The gender pay gap has been a pressing issue, and the outlook for millennials may not be good.

Although the gender pay gap is smaller for millennials than for Baby Boomers or Generation X, data indicates the gap will continue to widen as millennials become more entrenched in the workplace and earn more.

Recently, celebrities have been at the forefront of pay discrepancies.

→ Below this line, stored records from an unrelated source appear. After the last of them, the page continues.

-- ==== Sys2Proof/Machine/ElemTime.lean ====
section
/-!
DEFINITION. Path and time instructions of the elements (R232 to R237).
-/
namespace Sys2Proof.Machine

open Sys2Proof

/-! ## Paths (R232 to R234) -/

/-- A token's PATH replaced. -/
def Token.withPath (t : Token) (q : BitVec 11) : Token := { t with path := q }

/-- The targets and bit of a predicate (R232). -/
def armOf (b : Word) : Nat × Bool := if b != 0 then (0, true) else (1, false)

/-- `steer` (R232): A is read and written at the bits of TY (R219, R220), and B is a whole VALUE; poison on a poison predicate goes to T0 with bit 1, poison on A follows the predicate; at LEN = 7 poison keeps its
path, and other tokens fail with cause 0x23 on the chosen target. -/
def execESteer (w : EW) (s : State) : Ans :=
  let push := fun (t : Token) b => if pathLen t.path = 7 then t else t.withPath (pathPush t.path b)
  fires s (s.firePlain w (fun f =>
    let arm := armOf f.rawB
    if pathLen f.m.tag.path = 7 then Fire.failOn 0x23 arm.1
    else Fire.emit [(arm.1, (f.token (writeTy f.ty f.opA)).withPath (pathPush f.m.tag.path arm.2))]) fun f v =>
      let badB := match f.m.b with | some b => b.p | none => false
      let arm := if badB then (0, true) else armOf f.rawB
      [(arm.1, push (f.poison v) arm.2)])

/-- `merge` (R233): a token at either port, with its path popped; port a needs the top bit 1, port b the top bit 0. -/
def execEMerge (w : EW) (s : State) : Ans :=
  fires s (s.firePlain w (fun f =>
    let q := f.m.tag.path
    if pathLen q = 0 || pathTop q != f.m.a.isSome then Fire.fail 0x24
    else Fire.emit [(0, (f.token f.m.tag.value).withPath (pathPop q))]) fun f v =>
      let t := f.poison v
      [(0, if pathLen t.path = 0 then t else t.withPath (pathPop t.path))])

/-- `gate` (R234): A at the bits of TY, by B's whole VALUE; poison goes to T0. -/
def execEGate (w : EW) (s : State) : Ans :=
  fires s (s.firePlain w (fun f => Fire.emit [((armOf f.rawB).1, f.token (writeTy f.ty f.opA))]) fun f v => f.poisonOn [0] v)

/-! ## Times (R235 to R237) -/

/-- `tjn` (R235): the DIFF product that saturates writes the overflow token on T1. -/
def execETjn (w : EW) (s : State) : Ans :=
  plainOp w (fun f =>
    let b := f.rawB
    if !timeOk b then Fire.fail 0x22
    else
      let prod := f.diffA * f.diffB
      let d := satInt prod 32
      let t := tJoin f.m.tag.time b
      Fire.emit ((0, { f.token f.rawA with time := t, diff := BitVec.ofInt 32 d }) ::
        (if prod ≠ d then [(1, { f.token (BitVec.ofInt 64 prod) with time := t, diff := 0 })] else []))) s

/-- `tle` (R236). -/
def execETle (w : EW) (s : State) : Ans :=
  plainOp w (fun f => if !timeOk f.rawA || !timeOk f.rawB then Fire.fail 0x22 else f.value (if tLe f.rawA f.rawB then 1 else 0)) s

/-- The field of a time that `tgt` selects (R236). -/
def tgtField (t : Word) (n : Nat) : Word :=
  match n with
  | 0 => BitVec.ofNat 64 (epochOf t)
  | 1 => BitVec.ofNat 64 (ctrOf t 1)
  | 2 => BitVec.ofNat 64 (ctrOf t 2)
  | 3 => BitVec.ofNat 64 (ctrOf t 3)
  | 4 => BitVec.ofNat 64 (depthOf t)
  | _ => t

/-- `tgt` (R236): of two failures the lower cause stands (R222). -/
def execETgt (w : EW) (s : State) : Ans :=
  plainOp w (fun f =>
    if !timeOk f.rawA then Fire.fail 0x22
    else if 5 < f.rawB.toNat then Fire.fail 0x26
    else f.value (tgtField f.rawA f.rawB.toNat)) s

/-- The times of the frontier register of a scope (R13, R224). -/
def Fx.frontier (f : Fx) (n : Nat) : List Word := (Map.get f.fnt ⟨[], 0⟩ n).times

/-- `tadv` (R237). -/
def execETadv (w : EW) (s : State) : Ans :=
  plainOp w (fun f =>
    if !timeOk f.rawA then Fire.fail 0x22
    else if 7 < f.rawB.toNat then Fire.fail 0x26
    else f.value (tAdv f.rawA (f.frontier f.rawB.toNat))) s

/-- `tst` (R237): A goes to T0 when the tag time is complete in scope B, else to T1. -/
def execETst (w : EW) (s : State) : Ans :=
  plainOp w (fun f =>
    if 7 < f.rawB.toNat then Fire.fail 0x26
    else Fire.emit [(if completeIn (f.frontier f.rawB.toNat) f.m.tag.time then 0 else 1, f.token f.rawA)]) s

end Sys2Proof.Machine
end

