-- ==== Sys2Proof/Machine/Coll.lean ====
section
/-!
DEFINITION. Merge-reduce streams (R102 to R106, R144 to R146, R363, R364): their tables in the switches, the sums, and the work of the
collective port.
-/
namespace Sys2Proof.Machine

open Sys2Proof

/-! ## The switches of a stream (R145) -/

/-- The number of the crown. -/
def crownId : Nat := 1000 + Config.dies * Config.slices
/-- The switch of level n above position p: 1 leaf, 2 level-2, 3 die root, 4 crown (R81). -/
def switchAbove (p n : Nat) : Nat :=
  match n with
  | 1 => switchId (p / 64) (p % 64 / 4)
  | 2 => switchId (p / 64) (16 + p % 64 / 16)
  | 3 => switchId (p / 64) 20
  | _ => crownId
/-- The child of that switch through which p is reached. -/
def childAbove (p n : Nat) : Nat :=
  match n with
  | 1 => p % 4
  | 2 => p / 4 % 4
  | 3 => p / 16 % 4
  | _ => p / 64
/-- The parent of a switch, and which of its children the switch is. -/
def parentOf (sw : Nat) : Nat × Nat :=
  let die := (sw - 1000) / 21
  let i := (sw - 1000) % 21
  if i < 16 then (switchId die (16 + i / 4), i % 4) else if i < 20 then (switchId die 20, i - 16) else (crownId, die)

/-- A position lies below a switch of its die. -/
def below (sw p : Nat) : Bool := anyOf (range 1 3) fun n => switchAbove p n == sw

/-- The level of the smallest subtree that holds every position of a list. -/
def rootLevel (l : List Nat) : Nat :=
  match l with
  | [] => 1
  | p :: r =>
    if allOf r fun q => q / 4 == p / 4 then 1
    else if allOf r fun q => q / 16 == p / 16 then 2
    else if allOf r fun q => q / 64 == p / 64 then 3
    else 4

/-- The class and the plane of a stream (R144): its run packets keep them from its open on (R88). -/
def streamClass (n : Nat) : BitVec 4 := BitVec.ofNat 4 (8 + n % 4)
def streamPlane (n : Nat) : BitVec 2 := BitVec.ofNat 2 (n / 4)

/-- A child that has brought nothing yet. -/
def Child.fresh : Child := ⟨none, false, false, 0, false, false, []⟩
/-- The table of a stream at a switch. -/
def strmKey (sw stream : Nat) : Nat := sw * 256 + stream

/-- The table that a sender's open asks for at the switch of level n above it. -/
def State.openTable (s : State) (p n : Nat) (c : Cmd) : Strm :=
  let l := c.extra.map s.posOf
  let kids := each (keep l fun q => switchAbove q n == switchAbove p n) (fun q (m : Map Child) => Map.put m (childAbove q n) Child.fresh) []
  ⟨each c.extra (fun v m => insertNat m v) [], switchAbove p (rootLevel l), c.dst, c.vt, c.lanes, c.zd, (s.core (s.posOf c.dst)).dth, kids, 0,
    false, false, false⟩

/-- A later open agrees with a table (R145). -/
def Strm.agrees (t u : Strm) (child : Nat) : Bool :=
  t.members == u.members && t.root == u.root && t.dst == u.dst && t.vt == u.vt && t.lanes == u.lanes && t.zd == u.zd &&
    (Map.find t.kids child).isSome

/-- A child changed. -/
def Strm.modKid (t : Strm) (child : Nat) (f : Child → Child) : Strm := { t with kids := Map.put t.kids child (f (Map.get t.kids Child.fresh child)) }
/-- A stream table replaced. -/
def State.setStrm (s : State) (sw stream : Nat) (t : Strm) : State := { s with strms := Map.put s.strms (strmKey sw stream) t }

/-- A sender's open reaches the switch of level n above it (R145): the first open there writes the table with its destination's DTH (R363); a
disagreeing one goes no further, its child counts as having sent LAST, ERR is set and Zusil hears of it (R106). The second part says whether it travels on (log 59, DEDUCED). -/
def State.openAt (s : State) (o : StrmOpen) : State × Bool :=
  let c := o.cmd
  let sw := switchAbove o.pos o.level
  let child := childAbove o.pos o.level
  let u := s.openTable o.pos o.level c
  match Map.find s.strms (strmKey sw c.stream) with
  | none => (s.setStrm sw c.stream u, sw != u.root)
  | some t =>
    if t.agrees u child then (s, sw != t.root)
    else ((s.setStrm sw c.stream { t.modKid child fun k => { k with refused := true } with err := true }).report (.runPacket c.stream child), false)

/-- The n-th open under way reaches its next switch (R363). -/
def State.openMoves (s : State) (n : Nat) : State :=
  match nth s.strmOpens n with
  | none => s
  | some o =>
    let (t, on) := s.openAt o
    { t with strmOpens := if on then setNth s.strmOpens n { o with level := o.level + 1 } else dropNth s.strmOpens n }

/-- An open of a stream is still on its way to a switch from the child through which these positions are reached: the stream's packets
stay behind it (log 59, DEDUCED). -/
def State.opening (s : State) (stream sw : Nat) (from_ : Nat → Bool) : Bool :=
  anyOf s.strmOpens fun o => o.cmd.stream == stream && switchAbove o.pos o.level == sw && from_ o.pos
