-- ==== Sys2Proof/Machine/Sched.lean ====
section
/-!
DEFINITION. The scheduling instructions (R295 to R313) and the escapement's and keeper's events on class C13 (R86, R299 to R312).
-/
namespace Sys2Proof.Machine

open Sys2Proof

/-! ## Instructions -/

/-- A spawn's parts as messages (R86): HND in [104] when the `spawn` has d ≠ 0. -/
def State.spawnParts (s : State) (p v : Nat) (hnd : Bool) (w : List Word) : List Msg :=
  let m := { s.blank p 13 5 v with plane := 0 }
  (range 0 4).map fun i =>
    { m with value := (nth w (2 * i)).getD 0, time := (nth w (2 * i + 1)).getD 0, cont := BitVec.ofNat 12 (i + bit hnd * 4) }

/-- The VCN is a destination that a scheduling instruction may name (R82, R296, R298). -/
def State.badVcn (s : State) (v : Nat) : Bool := !s.local v

/-- `spawn` (R296): the descriptor is read and checked as R133 reads an engine descriptor, then sent, or taken here. -/
def execSpawn (d a : BitVec 5) (s : State) : Ans :=
  let va := s.gr a
  if va.extractLsb' 0 3 != 0 then faults 0x18 0 s
  else
    readWords va.toNat 8 .load s fun s w =>
      let v := (((nth w 0).getD 0).extractLsb' 32 10).toNat
      if !spawnOk w then faults 0x18 0 s
      else if s.badVcn v then faults 0x17 0 s
      else if v = s.mine.vcnNum then
        match s.mine.takeSpawn w with
        | none => waits s
        | some (c, e) => let s := s.setCore s.cur.p c
                         if d = 0 then done s else doneG d (c.refTo e) s
      else
        let s := s.enqueueAt s.cur.p s.cur.k (s.spawnParts s.cur.p v (d != 0) w)
        if d = 0 then done s else go (s.modMe fun x => { x with wait := some (.spawnRef d) })

/-- A range descriptor keeps its limits (R309). -/
def rangeOk (w : List Word) : Bool :=
  let f := fun i => (nth w i).getD 0
  let kind := Kind.ofCode ((f 2).extractLsb' 18 2).toNat
  (f 0).toNat ≤ (f 1).toNat && (f 1).toNat - (f 0).toNat < 2 ^ 48 && (f 2).extractLsb' 32 32 != 0 && (f 2).extractLsb' 26 6 == 0 &&
    (f 2).extractLsb' 18 2 != 3 && ((f 2).extractLsb' 0 16).toNat < Config.storeBytes kind && (f 2).extractLsb' 0 2 == 0 &&
    (f 4).extractLsb' 27 36 == 0 && f 5 == 0 && f 6 == 0 && f 7 == 0

/-- `rng` (R309): it waits for a FREE entry and for the keeper. -/
def execRng (a : BitVec 5) (s : State) : Ans :=
  let va := s.gr a
  let p := s.cur.p
  let k := s.cur.k
  if va.extractLsb' 0 3 != 0 then faults 0x18 0 s
  else
    readWords va.toNat 8 .load s fun s w =>
      let f := fun i => (nth w i).getD 0
      let n := ((f 2).extractLsb' 20 6).toNat
      if !rangeOk w then faults 0x18 0 s
      else if !s.mine.cmask.getLsbD n then faults 0x17 0 s
      else
        match s.mine.freeEntry with
        | none => waits s
        | some e =>
          let t : Task := {
            Task.reset with
            gen := (s.mine.task e).gen, kind := Kind.ofCode ((f 2).extractLsb' 18 2).toNat, prio := (f 2).extractLsb' 16 2
            entry := (f 2).extractLsb' 0 16, arg := f 3, range := some (0, n), reserved := true }
          let s1 := (s.modMine fun c => c.setTask e t).modMe fun x => { x with wait := some (.rngOpen e) }
          if s.isKeeper p then
            match s1.keeperOpen s.mine.vcnNum k w with
            | none => waits s
            | some s2 => go s2
          else go (s1.keeperAsk p k 3 ((range 0 4).map fun i => (f (2 * i), f (2 * i + 1))))

/-- The piece of the running range firing. -/
def State.myPiece (s : State) : Option (BitVec 16) :=
  match s.me.run with
  | some (.task e) => (s.mine.task e).range.map Prod.fst
  | _ => none

/-- `rng.c` (R310): valid only in a range firing. -/
def execRngC (d : BitVec 5) (s : State) : Ans :=
  if s.me.hnd then illegal (.rngC d) s
  else
    match s.myPiece with
    | none => faults 0x17 0 s
    | some pid =>
      let s := s.modMe fun x => { x with wait := some (.rngClaim d) }
      if s.isKeeper s.cur.p then go (s.keeperClaim s.mine.vcnNum s.cur.k pid) else go (s.keeperAsk s.cur.p s.cur.k 4 [(pid.setWidth 64, 0)])

/-- A counter instruction on the reference in g[a] (R298): reserved bits, or a VCN that is not in the job here, trap with 0x17. -/
def counterInstr (op : Nat) (a : BitVec 5) (value : Word) (s : State) : Ans :=
  let r := s.gr a
  if r >>> 27 != 0 || s.badVcn (refVcn r) then faults 0x17 0 s else done (s.counterSend s.cur.p s.cur.k op r value)

/-- `dcnt` (R298). -/
def execDcnt (a : BitVec 5) (s : State) : Ans := counterInstr 0 a 0 s
/-- `dset` (R298). -/
def execDset (a b : BitVec 5) (s : State) : Ans := counterInstr 1 a (s.gr b) s

/-- `cjoin` and `cleave` (R306): the CMASK bit at issue, and an enqueue at the keeper. -/
def cohortChange (join : Bool) (a : BitVec 5) (s : State) : Ans :=
  let w := s.gr a
  let n := (w.extractLsb' 0 6).toNat
  if w >>> 6 != 0 then faults 0x17 0 s
  else
    let s := s.modMine fun c => { c with cmask := if join then c.cmask ||| (1#64 <<< n) else c.cmask &&& ~~~(1#64 <<< n) }
    if s.isKeeper s.cur.p then done (if join then s.keeperJoin s.mine.vcnNum n else s.keeperLeave s.mine.vcnNum n)
    else done (s.keeperAsk s.cur.p s.cur.k (if join then 0 else 1) [(BitVec.ofNat 64 n, 0)])

/-- `cjoin` (R306). -/
def execCjoin (a : BitVec 5) (s : State) : Ans := cohortChange true a s
/-- `cleave` (R306). -/
def execCleave (a : BitVec 5) (s : State) : Ans := cohortChange false a s

/-- `cbar` (R307): the arrival goes to the keeper and the firing ends. -/
def execCbar (a b : BitVec 5) (s : State) : Ans :=
  let w := s.gr a
  let n := (w.extractLsb' 0 6).toNat
  let c := s.mine
  let cont := s.gr b
  let p := s.cur.p
  let k := s.cur.k
  let s0 := s
  if s.me.hnd then illegal (.cbar a b) s
  else if w >>> 6 != 0 || !c.cmask.getLsbD n || c.amask.getLsbD n || !(cont.extractLsb' 0 2 == 0 && cont.extractLsb' 18 14 == 0) then faults 0x17 0 s
  else
    let slot : BarSlot := ⟨k, cont.extractLsb' 0 16, cont.extractLsb' 16 2, cont.extractLsb' 32 32, 0⟩
    let s := s.modMine fun c => { c with amask := c.amask ||| (1#64 <<< n), bars := Map.put c.bars n slot }
    let s := if s.isKeeper p then s.keeperArrive c.vcnNum n (c.ph.extractLsb' 0 24) else s.keeperAsk p k 2 [(BitVec.ofNat 64 n, 0)]
    if s.endWaits p k then waits s0 else go (s.endFiring p k)

/-- `yield` (R313). -/
def execYield (s : State) : Ans := if s.me.hnd then illegal .yield s else go (s.yieldFiring s.cur.p s.cur.k)
/-- `fin` (R313): it waits only where R83 makes it. -/
def execFin (s : State) : Ans :=
  if s.me.hnd then illegal .fin s else if s.endWaits s.cur.p s.cur.k then waits s else go (s.endFiring s.cur.p s.cur.k)
/-- `prio` (R303). -/
def execPrio (a : BitVec 5) (s : State) : Ans :=
  if s.gr a >>> 2 != 0 then faults 0x17 0 s else done (s.modMe fun x => { x with prio := (s.gr a).extractLsb' 0 2, prioSet := true })

/-! ## Arrivals on C13 -/

/-- Message n of C13 with an opcode, arriving in order (R92): it is taken at once (R98). The test on the continuation and the action are the event's. -/
def State.onC13 (s : State) (n opc : Nat) (test : Msg → Bool) (act : State → NetMsg → State) : State :=
  match s.arrivable n with
  | none => s
  | some e =>
    if e.msg.cls != 13 || e.msg.opc.toNat != opc || !test e.msg then s else act s e

/-- The message at n and its following parts, removed from the network (R86): the parts are consecutive messages of one plane. -/
def State.takeParts (s : State) (n k : Nat) (e : NetMsg) : State × List Msg :=
  let same := fun (f : NetMsg) => f.msg.src == e.msg.src && f.msg.dst == e.msg.dst && f.msg.plane == e.msg.plane && f.msg.cls == e.msg.cls
  let rest := s.net.drop n
  let parts := firstN (keep rest same) k
  let others := keep rest (fun f => !same f) ++ (keep rest same).drop k
  -- order within each source, destination, plane and class is kept
  ({ s with net := firstN s.net n ++ others }, parts.map NetMsg.msg)

/-- The words of a descriptor's four parts. -/
def wordsOfParts (l : List Msg) : List Word := (l.map fun m => [m.value, m.time]).flatten

/-- `FDSP` (R118): the dispatch makes the continuation READY at its core. -/
def execFdsp (n : Nat) (s : State) : Ans :=
  go (s.onC13 n 4 (fun _ => true) fun s e =>
    let m := e.msg
    (s.dropMsg n).modCore (s.posOf m.dst.toNat) fun c =>
      c.dispatch ⟨m.time, m.value, (m.path.extractLsb' 0 2 ++ m.cont ++ 0#2 : BitVec 16), m.path.extractLsb' 2 2, m.diff, m.phase⟩)

/-- `SPWN` (R296): the four parts arrive; the escapement takes an entry and answers the reference, or refuses. -/
def execSpwn (n : Nat) (s : State) : Ans :=
  go (s.onC13 n 5 (fun m => m.cont.extractLsb' 0 2 == 0) fun s e =>
    let (s, parts) := s.takeParts n 4 e
    let p := s.posOf e.msg.dst.toNat
    let ans := fun (s : State) (ok : Bool) (v : Word) =>
      let m := s.blank p 13 6 e.msg.src.toNat
      s.postWith p e.issuer parts { m with value := v, diff := if ok then 1 else 0 }
    match (s.core p).takeSpawn (wordsOfParts parts) with
    | some (c, i) => ans (s.setCore p c) true (c.refTo i)
    | none => ans s false 0)

/-- `SPREF` (R296): a spawn that is taken completes a waiting `spawn` and lets the enqueues behind it go; a refused one is to be sent again. -/
def execSpref (n : Nat) (s : State) : Ans :=
  go (s.onC13 n 6 (fun _ => true) fun s e =>
    let s := s.dropMsg n
    let p := s.posOf e.msg.dst.toNat
    let k := e.issuer.getD .control
    match indexOf (s.core p).retry fun r => r.issuer == e.issuer && r.parts == e.parts && !r.refused with
    | none => s
    | some i =>
      if e.msg.diff = 0 then s.modCore p fun c => { c with retry := setNth c.retry i ⟨0, e.issuer, e.parts, true⟩ }
      else
        let s := (s.modCore p fun c => { c with retry := dropNth c.retry i }).releaseBehind ((s.core p).behind.length + 1) p k e.msg.src.toNat
        match (s.scal p k).wait, (e.parts.head?.map fun m => m.cont.getLsbD 2) with
        | some (.spawnRef d), some true => s.modScal p k fun x => ({ x with wait := none }.setG d e.msg.value).advance
        | _, _ => s)

/-- `SPAWN_RETRY` (R296): a refused spawn sent again once 256 network cycles have passed. -/
def execSpawnRetry (p n : Nat) (s : State) : Ans :=
  match nth (s.core p).retry n with
  | none => go s
  | some r =>
    if r.age < 256 || !r.refused then go s
    else go ((s.modCore p fun c => { c with retry := setNth c.retry n { r with refused := false } }).sendParts p r.issuer r.parts)

/-- A CNTOP of one operation (R298, R299). -/
def counterArrival (op n : Nat) (s : State) : Ans :=
  go (s.onC13 n 7 (fun m => (m.cont.extractLsb' 0 2).toNat == op) fun s e =>
    (s.dropMsg n).counterOp (s.posOf e.msg.dst.toNat) op e.msg.value e.msg.time e.msg.src.toNat 0)

/-- `CNTOP_DECREMENT` (R298). -/
def execCntopDecrement (n : Nat) (s : State) : Ans := counterArrival 0 n s
/-- `CNTOP_SET` (R298). -/
def execCntopSet (n : Nat) (s : State) : Ans := counterArrival 1 n s
/-- `CNTOP_ADD` (R299). -/
def execCntopAdd (n : Nat) (s : State) : Ans := counterArrival 2 n s

/-- A KREQ of one subop at the keeper. -/
def keeperRequest (sub n : Nat) (act : State → NetMsg → State) (s : State) : Ans :=
  go (s.onC13 n 8 (fun m => m.subop == sub && (m.part == 0 || sub != 3)) fun s e => act s e)

/-- `KREQ_CJOIN` (R306). -/
def execKreqCjoin (n : Nat) (s : State) : Ans :=
  keeperRequest 0 n (fun s e => (s.dropMsg n).keeperJoin e.msg.src.toNat (e.msg.value.toNat % 64)) s
/-- `KREQ_CLEAVE` (R306). -/
def execKreqCleave (n : Nat) (s : State) : Ans :=
  keeperRequest 1 n (fun s e => (s.dropMsg n).keeperLeave e.msg.src.toNat (e.msg.value.toNat % 64)) s
/-- `KREQ_CBAR` (R308). -/
def execKreqCbar (n : Nat) (s : State) : Ans :=
  keeperRequest 2 n (fun s e => (s.dropMsg n).keeperArrive e.msg.src.toNat (e.msg.value.toNat % 64) e.msg.phase) s
/-- `KREQ_RNG_OPEN` (R309): taken at once; the keeper keeps it while the cohort has four open ranges. -/
def execKreqRngOpen (n : Nat) (s : State) : Ans :=
  keeperRequest 3 n (fun s e =>
    let (s, parts) := s.takeParts n 4 e
    s.openOrKeep ⟨e.msg.src.toNat, e.issuer.getD .control, wordsOfParts parts⟩) s
/-- `KREQ_RNG_CLAIM` (R310). -/
def execKreqRngClaim (n : Nat) (s : State) : Ans :=
  keeperRequest 4 n (fun s e => (s.dropMsg n).keeperClaim e.msg.src.toNat (e.issuer.getD .control) (e.msg.value.extractLsb' 0 16)) s
/-- `KREQ_WORK_REQUEST` (R311). -/
def execKreqWorkRequest (n : Nat) (s : State) : Ans :=
  keeperRequest 5 n (fun s e => (s.dropMsg n).keeperWork e.msg.src.toNat (Kind.ofCode (e.msg.value.extractLsb' 0 2).toNat)) s
/-- `KREQ_PIECE_RELEASE` (R312). -/
def execKreqPieceRelease (n : Nat) (s : State) : Ans :=
  keeperRequest 6 n (fun s e => (s.dropMsg n).keeperRelease (e.msg.value.extractLsb' 0 16)) s

/-- A KREP of one subop at its core. -/
def keeperReply (sub n : Nat) (act : Core → NetMsg → Core) (s : State) : Ans :=
  go (s.onC13 n 9 (fun m => m.subop == sub) fun s e => (s.dropMsg n).modCore (s.posOf e.msg.dst.toNat) fun c => act c e)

When the film "All the Money in the World" needed to reshoot scenes, four-time Oscar nominee Michelle Williams was paid less than $1,000 while co-star Mark Wahlberg made $1.5 million. 

Over on television, Hoda Kotb is making $7 million a year as Matt Lauer's replacement on NBC's "Today." Lauer — who was fired for "inappropriate sexual behavior" was earning $25 million a year.

While these examples from the world of entertainment may seem to be part of a dying problem, new data shows that the gender pay gap is very much still an issue for young people.

Paychex and IHS Markit Small Business Employment Watch studied small businesses — those with less than 50 employees — to find wages and wage growth rates based on gender and age group. Paychex collected the data in September 2017 from the payrolls of its 350,000 clients.

The report found that among small business employees, young women still earn less than young men. But perhaps more concerning: Wages for millennial men are growing at a faster rate than for millennial women with comparable jobs.

BI Graphics_National millennial earnings and wage growth (1)

Samantha Lee/Business InsiderThe study showed that the average millennial makes $21.80 per hour, nearly $6 less than the national average. The report notes that lower wages for younger workers are on account of time spent in the workforce and not a result of lower productivity or skills deficiency. Overall, men make more per hour and put in slightly more hours — 39.6 hours per week for men and 37.5 hours for women.

Average hourly wages are growing at 5.8% for millennials compared t0 3.0% for workers across all age groups. The difference in growth rate should eventually level out the pay gap between age groups.

Millennial women earn less across every region and industry than their male coworkers

Working men make $6.64 per hour more than women, but the difference falls to $2.59 when looking only at millennials.

Millennial women employed by small businesses are making 89% of what men are, information that is consistent with the economy of large. Data from the Bureau of Labor Statistics show that although a gender pay gap is smaller for millennials, it still exists.

Likewise, macroeconomic figures show that the wage gap for millennials is increasing — not narrowing — over time. BLS data shows that young men and women became closest to pay parity in 2011.

BI Graphics_Millennial hourly earnings and wage growth by region (2)

Samantha Lee/Business Insider

In small businesses measured by the study, millennial men make more than their female counterparts in every region of the country. The west is the only geographic region where women have a higher wage growth rate than men.

For millennials, men make more in wages than women in every industry observed. The largest gap is found in educational and health services which also has the highest percentage of women in the field.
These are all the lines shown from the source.